* Exercise brief *
Filter the material below down to the lines containing the word "arrival".

* Data for this exercise *
-- ==== Sys2Proof/Machine/Dispatch.lean ====
section
/-!
DEFINITION. The command's effect: one arm per constructor, each one direct call of its meaning.
-/

namespace Sys2Proof.Machine
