/-- ARRIVE counts, the last arrival releases its round, and BWAIT leaves it. On a ready barrier pair at which
nothing waits, in open round r with nobody left to leave: an ARRIVE for round r that is not the last adds one
arrival; a lone participant's BARRIER (N of 1) arrives, opens the next round and leaves, so that the pair is
ready for the next round; a BWAIT for the open round parks; and a BWAIT for the round before, with participants
still to leave, takes one of them away. An operation on an odd word is REJECTED with both words as they were. -/
def Obligations.BarrierOperations : Prop :=
  (∀ (s : State) (n : PotIx) (ix : BitVec 16) (a : Agent) (x : Word64), syncFree s n a → ix.toNat % 2 = 0 →
    wordReady s n ix.toNat → wordReady s n (ix.toNat + 1) → pairOk (syncWordOf (potOf s n).snc (ix.toNat + 1)).value = true →
    let v := (syncWordOf (potOf s n).snc (ix.toNat + 1)).value
    let arr := (syncWordOf (potOf s n).snc ix.toNat).value
    (fieldN x 0 2 = pairOpen v → pairLeave v = 0 → arrOf arr (pairOpen v) + 1 < pairN v →
      runsTo (.arrive n ix a x) s fun t =>
        arrOf (syncWordOf (potOf t n).snc ix.toNat).value (pairOpen v) = arrOf arr (pairOpen v) + 1 ∧
        (syncWordOf (potOf t n).snc (ix.toNat + 1)).value = v ∧ otherWords n [ix.toNat, ix.toNat + 1] s t) ∧
    (fieldN x 0 2 = pairOpen v → pairLeave v = 0 → pairN v = 1 → arrOf arr (pairOpen v) = 0 →
        arrOf arr (pairOpen v + 1) = 0 →
      runsTo (.barrier n ix a x) s fun t =>
        pairOpen (syncWordOf (potOf t n).snc (ix.toNat + 1)).value = (pairOpen v + 1) % 4 ∧
        pairLeave (syncWordOf (potOf t n).snc (ix.toNat + 1)).value = 0 ∧
        arrOf (syncWordOf (potOf t n).snc ix.toNat).value (pairOpen v) = 0 ∧ (potOf t n).snc.waiters = [] ∧
        otherWords n [ix.toNat, ix.toNat + 1] s t) ∧
    (fieldN x 0 2 = pairOpen v → arrOf arr (pairOpen v) < pairN v →
      runsTo (.bwait n ix a x) s fun t =>
        (potOf t n).snc.waiters.length = 1 ∧ (syncWordOf (potOf t n).snc (ix.toNat + 1)).value = v ∧
        otherWords n [ix.toNat, ix.toNat + 1] s t) ∧
    ((fieldN x 0 2 + 1) % 4 = pairOpen v → 1 < pairLeave v →
      runsTo (.bwait n ix a x) s fun t =>
        pairLeave (syncWordOf (potOf t n).snc (ix.toNat + 1)).value = pairLeave v - 1 ∧ (potOf t n).snc.waiters = [] ∧
        otherWords n [ix.toNat, ix.toNat + 1] s t)) ∧
  (∀ (s : State) (n : PotIx) (ix : BitVec 16) (c k : BitVec 2) (x : Word64), syncFree s n (.hubSlot c k) → ix.toNat % 2 = 1 →
    runsTo (.arrive n ix (.hubSlot c k) x) s fun t =>
      (tget t.hubSnc (c.toNat * 4 + k.toNat) SncSlot.reset).status = .rejected ∧ otherWords n [] s t)

/-- A wait that times out leaves the table, and a held operation enters again. SNC_WAIT_TIMEOUT of a hub slot's
parked operation, with WAIT_US above zero, removes it and completes it TIMEOUT, leaving every word as it was.
SNC_INPUT_HOLD_RELEASE of a held STORE performs it. -/
def Obligations.SyncWaitsTimeOutAndReenter : Prop :=
  (∀ (s : State) (n : PotIx) (c k : BitVec 2) (o : Waiter), (potOf s n).snc.waiters = [o] → (potOf s n).snc.held = [] →
    o.agent = .hubSlot c k → fieldN (sncCtl s n) 32 32 ≠ 0 →
    runsTo (.sncWaitTimeout n (.hubSlot c k)) s fun t =>
      (potOf t n).snc.waiters = [] ∧
      hubSlotDone t c k .timeout (syncView (wordSeen (potOf s n).snc (fwWords s n) o.index.toNat)) ∧ otherWords n [] s t) ∧
  (∀ (s : State) (n : PotIx) (o : Waiter), (potOf s n).snc.held = [o] → (potOf s n).snc.waiters = [] → o.yop = 1 →
    wordReady s n o.index.toNat →
    runsTo (.sncInputHoldRelease n) s fun t =>
      (potOf t n).snc.held = [] ∧
      syncWordOf (potOf t n).snc o.index.toNat =
        { syncWordOf (potOf s n).snc o.index.toNat with
          value := o.operand, valueN := ~~~o.operand, full := o.full, fullN := !o.full, broken := false })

* Result of the exercise *
/-- ARRIVE counts, the last arrival releases its round, and BWAIT leaves it. On a ready barrier pair at which
arrival; a lone participant's BARRIER (N of 1) arrives, opens the next round and leaves, so that the pair is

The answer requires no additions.